Chloe had to fight to keep her shoulders from trembling with laughter. It was serious, she could tell that from the way Bailey delivered her lecture on biology. And she wasn’t entirely wrong. Still, Chloe did her best to fix the damage. “Did Mrs. Mills tell you about how some things can get passed to a parent’s children, while some other things might be… hidden for a few generations? If you have a great great grandmother with red hair that you didn’t know—who knows? You might have gotten it from her.”

“Really?” Bailey wondered. This new information undermined her working hypothesis. But she didn’t fight it—she merely attempted to find a place for this information. “That’s… not all, though.”

“Okay,” Chloe said. “Well, what else, then?”

Bailey shook her head, and looked down at the muffin. “I don’t know… just… a feeling. I don’t have it all the time. But sometimes, at night, or when I get home from school…” she trailed off, and shrugged. A moment later she wiped her eye. When she looked up they were wet. “I don’t know, Miss Chloe. I don’t know the words.”

“It’s okay, darling,” Chloe breathed, and came around the table. Bailey didn’t pull away when Chloe put an arm around the girl and hugged her close. She did inhale deeply, though.

And a heartbeat later, she turned and put her arms around Chloe’s waist, and cried. Chloe didn’t, through sheer force of will.

When the spell passed, Bailey picked at her muffin while Chloe called Wendy and Ryan to inform them that their little girl was safe, that she’d come to the bakery. Relieved, they assured her they were one their way.

Chloe hung up, and pressed her head to the wall above the phone as she took cleansing breaths and cleared her mind and heart of the pain. This was the way it had to be. It was her mistake, getting involved with… well, even thinking his name was potentially dangerous; could call his attention. Not that he was even likely to care after all these years. But then again, maybe he would. It was impossible to predict what a wizard did or didn’t care about from moment to moment. Chloe had thought, for instance, that he cared about her.

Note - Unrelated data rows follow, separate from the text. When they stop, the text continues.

/-- FNSAVE and then FRSTOR of the same operand give the NPX back: registers, tags, status word, control word, and every
pointer field the format holds (R339): the selectors and offsets in protected mode, the linear addresses and the opcode
otherwise, of the pointers all 32 bits, or 16 or 20 bits in the two 16-bit formats; the fields it does not hold are zero
after FNSAVE (92 D11, assumption 29). The control word's reserved bits must stand as they read back, which every step
keeps. -/
def Obligations.SaveThenRestore : Prop :=
  ∀ (pre : List Prefix) (m : MemArg) (s : State), s.Inv → s.ready (.fsave pre m) = true →
    ∃ t, exec (.fsave pre m) s = .next t ∧
      (t.ready (.frstor pre m) = true →
        ∃ u, exec (.frstor pre m) t = .next u ∧ u.npx = s.npx ∧ u.errorPin = s.errorPin ∧
          (s.operandSize pre = .s32 → s.cpu.mode = .protectedMode →
            u.ptrs = { s.ptrs with fop := 0 }) ∧
          (s.operandSize pre = .s32 → s.cpu.mode ≠ .protectedMode →
            u.ptrs = { s.ptrs with fcs := 0, fds := 0 }) ∧
          (s.operandSize pre = .s16 → s.cpu.mode = .protectedMode →
            u.ptrs = { s.ptrs with fip := (s.ptrs.fip.extractLsb' 0 16).setWidth 32
                                   fdp := (s.ptrs.fdp.extractLsb' 0 16).setWidth 32, fop := 0 }) ∧
          (s.operandSize pre = .s16 → s.cpu.mode ≠ .protectedMode →
            u.ptrs = { fip := (s.ptrs.fip.extractLsb' 0 20).setWidth 32, fcs := 0
                       fdp := (s.ptrs.fdp.extractLsb' 0 20).setWidth 32, fds := 0, fop := s.ptrs.fop }))
end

Right up until he vanished into thin air.

When she returned to the dining room of the bakery, she heard Bailey humming a tune. Something familiar—a lilting sort of somber, upbeat melody that Chloe swore she must have heard on the radio recently. Or perhaps in a movie. “What are you humming, Bailey-Bee?” She asked.

Bailey shrugged a shoulder self consciously. “A song.”

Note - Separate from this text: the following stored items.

-- ==== Sys2Proof/Laws/State.lean ====
section
/-! SUPPORT. One lemma per field and update of the state records, so that no proof unfolds an update. -/

namespace Sys2Proof.Machine

/-! ### Updates of the NPX registers -/

@[simp] theorem Npx.signal_regs (n : Npx) (e : Exc) : (n.signal e).regs = n.regs := by cases e <;> rfl
@[simp] theorem Npx.signal_empty (n : Npx) (e : Exc) : (n.signal e).empty = n.empty := by cases e <;> rfl
@[simp] theorem Npx.signal_cw (n : Npx) (e : Exc) : (n.signal e).cw = n.cw := by cases e <;> rfl
@[simp] theorem Npx.signal_sf (n : Npx) (e : Exc) : (n.signal e).sw.sf = n.sw.sf := by cases e <;> rfl
@[simp] theorem Npx.signal_c0 (n : Npx) (e : Exc) : (n.signal e).sw.c0 = n.sw.c0 := by cases e <;> rfl
@[simp] theorem Npx.signal_c1 (n : Npx) (e : Exc) : (n.signal e).sw.c1 = n.sw.c1 := by cases e <;> rfl
@[simp] theorem Npx.signal_c2 (n : Npx) (e : Exc) : (n.signal e).sw.c2 = n.sw.c2 := by cases e <;> rfl
@[simp] theorem Npx.signal_c3 (n : Npx) (e : Exc) : (n.signal e).sw.c3 = n.sw.c3 := by cases e <;> rfl
@[simp] theorem Npx.signal_top (n : Npx) (e : Exc) : (n.signal e).sw.top = n.sw.top := by cases e <;> rfl
@[simp] theorem Npx.signal_masked (n : Npx) (e : Exc) (m : Exc) : (n.signal e).masked m = n.masked m := by cases m <;> simp [Npx.masked]
@[simp] theorem Npx.signal_masks (n : Npx) (e : Exc) : (n.signal e).masks = n.masks := by simp [Npx.masks]
@[simp] theorem Npx.signal_rc (n : Npx) (e : Exc) : (n.signal e).rc = n.rc := by simp [Npx.rc]
@[simp] theorem Npx.signal_precision (n : Npx) (e : Exc) : (n.signal e).precision = n.precision := by simp [Npx.precision]

@[simp] theorem Npx.signalIf_regs (n : Npx) (c : Bool) (e : Exc) : (n.signalIf c e).regs = n.regs := by cases c <;> cases e <;> rfl
@[simp] theorem Npx.signalIf_empty (n : Npx) (c : Bool) (e : Exc) : (n.signalIf c e).empty = n.empty := by cases c <;> cases e <;> rfl
@[simp] theorem Npx.signalIf_cw (n : Npx) (c : Bool) (e : Exc) : (n.signalIf c e).cw = n.cw := by cases c <;> cases e <;> rfl
@[simp] theorem Npx.signalIf_sf (n : Npx) (c : Bool) (e : Exc) : (n.signalIf c e).sw.sf = n.sw.sf := by cases c <;> cases e <;> rfl
@[simp] theorem Npx.signalIf_c0 (n : Npx) (c : Bool) (e : Exc) : (n.signalIf c e).sw.c0 = n.sw.c0 := by cases c <;> cases e <;> rfl
@[simp] theorem Npx.signalIf_c1 (n : Npx) (c : Bool) (e : Exc) : (n.signalIf c e).sw.c1 = n.sw.c1 := by cases c <;> cases e <;> rfl
@[simp] theorem Npx.signalIf_c2 (n : Npx) (c : Bool) (e : Exc) : (n.signalIf c e).sw.c2 = n.sw.c2 := by cases c <;> cases e <;> rfl
@[simp] theorem Npx.signalIf_c3 (n : Npx) (c : Bool) (e : Exc) : (n.signalIf c e).sw.c3 = n.sw.c3 := by cases c <;> cases e <;> rfl
@[simp] theorem Npx.signalIf_top (n : Npx) (c : Bool) (e : Exc) : (n.signalIf c e).sw.top = n.sw.top := by cases c <;> cases e <;> rfl
@[simp] theorem Npx.signalIf_masked (n : Npx) (c : Bool) (e : Exc) (m : Exc) : (n.signalIf c e).masked m = n.masked m := by cases m <;> simp [Npx.masked]
@[simp] theorem Npx.signalIf_masks (n : Npx) (c : Bool) (e : Exc) : (n.signalIf c e).masks = n.masks := by simp [Npx.masks]
@[simp] theorem Npx.signalIf_rc (n : Npx) (c : Bool) (e : Exc) : (n.signalIf c e).rc = n.rc := by simp [Npx.rc]
@[simp] theorem Npx.signalIf_precision (n : Npx) (c : Bool) (e : Exc) : (n.signalIf c e).precision = n.precision := by simp [Npx.precision]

“It sounds familiar,” Chloe told her as she sat down across from her daughter again. “Did you hear it on TV?”

Bailey shook her head. “I don’t remember.”

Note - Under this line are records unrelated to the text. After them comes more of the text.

/-- Every instruction of the table has a next state; so have an interrupt 9 and an interrupt 16. -/
theorem witness_HostFrame :
    samples.all (fun i => completes (exec i ordinaryState)) = true ∧ completes (exec (.fld1 []) pending) = true ∧
    completes (exec (.fldDoubleReal [] (.direct32 0x1FFC)) (limited calm 0x1FFF)) = true ∧
    ordinaryState.params.platform = .standard := by decide +kernel

theorem witness_MemoryFrame :
    samples.all (fun i => completes (exec i ordinaryState) && match ordinaryState.operand i with
      | some (r, u) => !(ordinaryState.cpu.segs.addresses r u.bytes).contains 0
      | none => true) = true ∧
    ordinaryState.params.selfModifyingCode = .coherent ∧
    samples.all (fun i => completes (exec i (guarded ordinaryState [7]))) = true ∧
    (after (.fstcw [] (.direct32 0x2000)) (guarded ordinaryState [7])).stored = [0x2000, 0x2001, 7] := by decide +kernel

theorem witness_NpxFrame :
    samples.all (fun i => completes (exec i ordinaryState)) = true ∧
    (∀ j ∈ (Instr.faddSingleReal [] (.direct32 0)).writes.regs, ordinaryState.npx.phys j ≠ 0) ∧
    (Instr.fld1 []).writes.top = .pushes ∧ (Instr.fcompp []).writes.top = .pops 2 ∧
    (Instr.fcos []).writes.top = .keeps ∧
    (Instr.fincstp []).writes.top = .increments ∧ (Instr.fdecstp []).writes.top = .decrements ∧
    (Instr.fld1 []).writes.control = false ∧
    (∀ j ∈ (Instr.fstpSti [] 3).tags, ordinaryState.npx.phys j ≠ 0) ∧ (Instr.fclex []).tags = [] ∧
    (Instr.ffreeSti [] 2).tags = [2] ∧ (Instr.fcompp []).tags = [0, 1] := by decide +kernel

theorem witness_FlagsAreSticky :
    let s : State := { ordinaryState with npx := npxOf 6 0x37F 0x0041 [(6, one), (7, two)] }
    completes (exec (.faddStSti [] 1) s) = true ∧ s.npx.sw.flag .ie = true ∧ s.npx.sw.sf = true ∧
    (Instr.faddStSti [] 1).writes.flags = .sets ∧
    [Instr.fclex [], .finit [], .fsave [] (.direct32 0x2000)].all
      (fun i => s.ready i && decide (i.writes.flags = .clears)) = true ∧
    [Instr.fldenv [] (.direct32 0x2000), .frstor [.opSize] (.direct32 0x2000)].all
      (fun i => s.ready i && decide (i.writes.flags = .loads) && (s.operand i).isSome) = true := by decide +kernel

theorem witness_ErrorDeassertion :
    pending.params.platform = .standard ∧ completes (exec (.fclex []) pending) = true ∧ pending.errorPin = true ∧
    (after (.fclex []) pending).errorPin = false ∧
    [Instr.finit [], .fclex [], .fstenv [] (.direct32 0x2000),
      .fsave [] (.direct32 0x2000)].all pending.ready = true := by
  decide +kernel

theorem witness_ModeIndependence :
    completes (exec (.fld1 []) calm) = true ∧
    (exec (.fstSingleReal [] (.direct32 0x2000)) (faulting ordinaryState) matches .fault .hostMemoryFault) = true ∧
    (exec (.reservedD9rD1 []) (refusing calm) matches .refused .reservedEncoding) = true := by decide +kernel

/-- `s` on the PC/AT connection. -/
def atBoard (s : State) (latched : Bool) : State :=
  { s with params := { s.params with platform := .pcAt }, busyLatch := latched }

theorem witness_PcAtConnection :
    (atBoard pending false).params.platform = .pcAt ∧ completes (exec (.fld1 []) (atBoard pending false)) = true ∧
    (atBoard (stack [one, zero] 0x37B) false).ready (.fdivStSti [] 1) = true ∧
    (after (.fdivStSti [] 1) (atBoard (stack [one, zero] 0x37B) false)).irq13 = true ∧
    (after (.fdivStSti [] 1) (atBoard (stack [one, zero] 0x37B) false)).pereqLatch = true ∧
    completes (exec (.fldDoubleReal [] (.direct32 0x1FFC)) (atBoard (limited calm 0x1FFF) false)) = true ∧
    (atBoard calm false).hardwareReset.busyLatch = true ∧
    (atBoard pending true).busyLatch = true ∧ (atBoard pending true).available (.fld1 []) = true ∧
    (Instr.fld1 []).waits (atBoard pending true).params = true := by decide +kernel

theorem witness_ConstantLoads :
    [Instr.fldz [], .fld1 [], .fldpi [], .fldl2t [], .fldl2e [], .fldlg2 [], .fldln2 []].all
      (fun i => calm.ready i && full.ready i && (full 0x37E).ready i) = true ∧
    (stack [] 0x37F).npx.rc = .nearest ∧ (stack [] 0x77F).npx.rc = .down ∧ (stack [] 0xB7F).npx.rc = .up ∧
    (stack [] 0xF7F).npx.rc = .chop := by decide +kernel

/-- Data at 2000H behind the state `s`. -/
def withData (s : State) (d : List Byte) : State := { s with mem := s.mem.writeBytes (fetchAddresses 0 0x2000 d.length) d }

/-- An FLDCW that masks every exception executes on the PC/AT connection while ERROR# is active, and makes it inactive. -/
theorem witness_PcAtConnection_fldcw :
    let s := atBoard (withData pending [0x7F, 0x03]) false
    let i : Instr := .fldcw [] (.direct32 0x2000)
    s.params.platform = .pcAt ∧ s.errorPin = true ∧ s.ready i = true ∧
    ((s.operandRef i).map fun r => (s.wordAt r 0).extractLsb' 0 6) = some 0x3F ∧ completes (exec i s) = true ∧
    (after i s).errorPin = false := by decide +kernel

/-- FIDIV by 1 of the largest number with PC = 00 overflows by its rounding (R261, assumption 45). -/
theorem test_fidivWordInteger_overflow :
    let s := withData (stack [0x7FFEFFFFFFFFFFFFFFFF] 0x07F) [1, 0]
    let t := after (.fidivWordInteger [] (.direct32 0x2000)) s
    t.npx.sw.oe = true ∧ t.npx.reg 7 = inf := by decide +kernel

theorem witness_RealLoads :
    let i : Instr := .fldSingleReal [] (.direct32 0x2000)
    i.loadUse = some (.real single) ∧ (Instr.fldDoubleReal [] (.direct32 0x2000)).loadUse = some (.real double) ∧
    full.ready i = true ∧ full.npx.isEmpty (full.npx.sw.top - 1) = false ∧
    calm.ready i = true ∧ calm.npx.isEmpty (calm.npx.sw.top - 1) = true ∧
    (single.opnd ((withData calm [1, 0, 0x80, 0x7F]).operandValue i)).cls = .snan ∧
    (single.opnd ((withData calm [1, 0, 0, 0]).operandValue i)).cls = .denormal ∧
    (single.opnd ((withData calm [0, 0, 0x80, 0]).operandValue i)).cls = .normal ∧
    (stack [] 0x37E).ready i = true ∧ (stack [] 0x37D).ready i = true := by decide +kernel

theorem witness_ExactLoads :
    calm.ready (.fldExtendedReal [] (.direct32 0x2000)) = true ∧
    (Instr.fldExtendedReal [] (.direct32 0x2000)).loadUse = some .ext ∧
    (Instr.fildWordInteger [] (.direct32 0x2000)).loadUse = some (.int 16) ∧
    (Instr.fbldPackedDecimal [] (.direct32 0x2000)).loadUse = some .bcd ∧
    (extOfBcd ((withData calm [0x99]).operandValue (.fbldPackedDecimal [] (.direct32 0x2000)))).isSome = true ∧
    full.ready (.fldSti [] 7) = true ∧ (full.npx.st 7).isSome = true ∧ calm.npx.st 0 = none ∧
    calm.npx.isEmpty (calm.npx.sw.top - 1) = true ∧ (stack [] 0x37E).npx.masked .ie = false := by decide +kernel

/-- The conditions of the statement on stores. -/
def storing (i : Instr) (s : State) : Bool := i.storeUse.isSome && (s.operand i).isSome && s.ready i

theorem witness_StoresToMemory :
    samples.all (fun i => i.storeUse.isNone || (storing i calm && storing i (stack [one]) && storing i (stack [snan] 0x37E)))
      = true ∧ calm.params.platform = .standard ∧ calm.npx.st 0 = none ∧ (stack [one]).npx.st 0 = some one ∧
    (single.narrow .nearest false true true snan).bits = none ∧
    (single.narrow .nearest true true true one).bits = some 0x3F800000 := by decide +kernel

theorem witness_RegisterOperations :
    [Instr.fstSti [] 7, .fstpSti [] 1, .fabs [], .fchs [], .fxchSti [] 1].all
      (fun i => calm.ready i && ordinaryState.ready i && (stack [] 0x37E).ready i) = true ∧
    ordinaryState.npx.st 0 = some one ∧ calm.npx.st 0 = none ∧
    (ordinaryState.npx.isEmpty (ordinaryState.npx.phys 0) || ordinaryState.npx.isEmpty (ordinaryState.npx.phys 1)) = false ∧
    (stack [one]).npx.isEmpty ((stack [one]).npx.phys 1) = true := by decide +kernel

theorem witness_WideningIsExact :
    [0, 0x80000000, 0x7F800000, 1, 0x7FFFFF, 0x800000, 0x7F7FFFFF, 0x7FC00000, 0x7F800001].all (· < 2 ^ 32) = true ∧
    single.memClass 0 = .zero ∧ single.memClass 0x7F800000 = .infinity ∧ single.memClass 0x7FFFFF = .denormal ∧
    single.memClass 0x800000 = .normal ∧ single.memClass 0x7FC00000 = .qnan ∧ single.memClass 0x7F800001 = .snan ∧
    double.memClass 0xFFFFFFFFFFFFF = .denormal ∧ double.memClass 0x10000000000000 = .normal := by decide +kernel

/-- The largest single, the first value that overflows it, the smallest normal single and the largest value below it. -/
theorem witness_NarrowingRounds :
    [0x407EFFFFFF0000000000, 0x407EFFFFFF8000000000, 0x3F818000000000000000, 0x3F80FFFFFF0000000000].all
      (fun x => decide (classOf x = .normal)) = true ∧ classOf denormal = .denormal ∧
    (single.narrow .nearest true true true 0x407EFFFFFF0000000000).oe = false ∧
    (single.narrow .nearest true true true 0x407EFFFFFF8000000000).oe = true ∧
    (single.narrow .nearest true true false 0x3F818000000000000000).ue = false ∧
    (single.narrow .nearest true true false 0x3F80FFFFFF0000000000).ue = true ∧ classOf zero = .zero ∧
    classOf inf = .infinity ∧
    classOf qnan = .qnan ∧ classOf snan = .snan ∧ classOf unsupported = .unsupported := by decide +kernel

/-- R183: the truncated fraction of a NaN, quieted if it signals, and the indefinite of an unsupported image. -/
theorem test_narrow_nans :
    single.narrow .nearest true true true 0xFFFFC00001FFFFFFFFFF = storedExact 0xFFC00001 ∧
    single.narrow .nearest true true true 0x7FFF8000010000000000 = storedInvalid true 0x7FC00001 ∧
    double.narrow .nearest false true true 0x7FFF8000010000000000 = storedInvalid false 0 ∧
    double.narrow .nearest true true true unsupported = storedInvalid true 0xFFF8000000000000 := by decide +kernel

theorem witness_IntegerFormatsRoundTrip :
    0xFFFF < 2 ^ 16 ∧ 0x8000000000000000 < 2 ^ 64 ∧ bcdDigits 18 0x999999999999999999 = (999999999999999999, true) ∧
    bcdDigits 18 0x80000000000000000005 = (5, true) ∧ 0x80000000000000000005 < 2 ^ 80 ∧
    0x80000000000000000005 / 2 ^ 72 % 2 ^ 7 = 0 := by decide +kernel

/-- 32767, 32768 and -32768 as words; the classes that are invalid. -/
theorem witness_IntegerConversion :
    (intOfExt 16 .nearest true 0x400DFFFE000000000000).bits = some 0x7FFF ∧
    (intOfExt 16 .nearest true 0x400E8000000000000000).ie = true ∧
    (intOfExt 16 .nearest true 0xC00E8000000000000000).bits = some 0x8000 ∧ classOf zero = .zero ∧
    classOf inf = .infinity ∧
    classOf qnan = .qnan ∧ classOf snan = .snan ∧ classOf unsupported = .unsupported ∧
    classOf denormal = .denormal := by
  decide +kernel

/-- 10^18 - 1 and 10^18. -/
theorem witness_BcdConversion :
    (bcdOfExt .nearest true 0x403ADE0B6B3A763FFFF0).bits = some 0x999999999999999999 ∧
    (bcdOfExt .nearest true 0x403ADE0B6B3A76400000).ie = true ∧ classOf 0x403ADE0B6B3A763FFFF0 = .normal ∧
    classOf zero = .zero ∧ classOf inf = .infinity ∧ classOf unsupported = .unsupported := by decide +kernel

/-- The operand of a register image. -/
abbrev opnd := opndOf

theorem witness_OrderOfValues :
    (opnd qnan).ordinary = false ∧ (opnd unsupported).ordinary = false ∧ (opnd one).finite = true ∧
    (opnd denormal).finite = true ∧ (opnd (minus zero)).finite = true ∧ (opnd inf).cls = .infinity ∧
    (opnd (minus inf)).cls = .infinity := by decide +kernel

/-- The comparisons, on two numbers, on an empty register, on NaNs, on a denormal. -/
theorem witness_Comparisons :
    samples.all (fun i => i.compareUse.isNone ||
      ([calm, ordinaryState, stack [qnan, two], stack [snan, two], stack [denormal, two], stack [denormal, two] 0x37D,
        stack [snan, two] 0x37E].all fun s => s.ready i)) = true ∧
    (Instr.ftst []).compareUse.isSome = true ∧ calm.npx.stOpnd 0 = none ∧
    ordinaryState.npx.stOpnd 0 = some (opnd one) ∧ (opnd qnan).isNan = true ∧ (opnd qnan).isInvalid = false ∧
    (opnd snan).isInvalid = true ∧ (stack [denormal, two] 0x37D).npx.denormalOk (opnd denormal) (opnd two) = false ∧
    (stack [denormal, two]).npx.denormalOk (opnd denormal) (opnd two) = true := by decide +kernel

“It’s very pretty,” Chloe said. “Are there words to it?”

“No,” Bailey breathed. Her fingers paused in the act of pinching another bit of muffin off. She stared into some distance behind Chloe, brow furrowed in concentration. Finally, she shook her head again.

“I don’t think it’s very pretty, Miss Chloe,” she said quietly, before she looked into Chloe’s eyes. “I think it’s very… sad.”

A chill spread from Chloe’s spine to the rest of her, and she rubbed her arms. For the next few minutes before Wendy and Ryan arrived, she and Bailey sat in mutual silence, as though listening  for some distant music that Chloe, at least, couldn’t hear.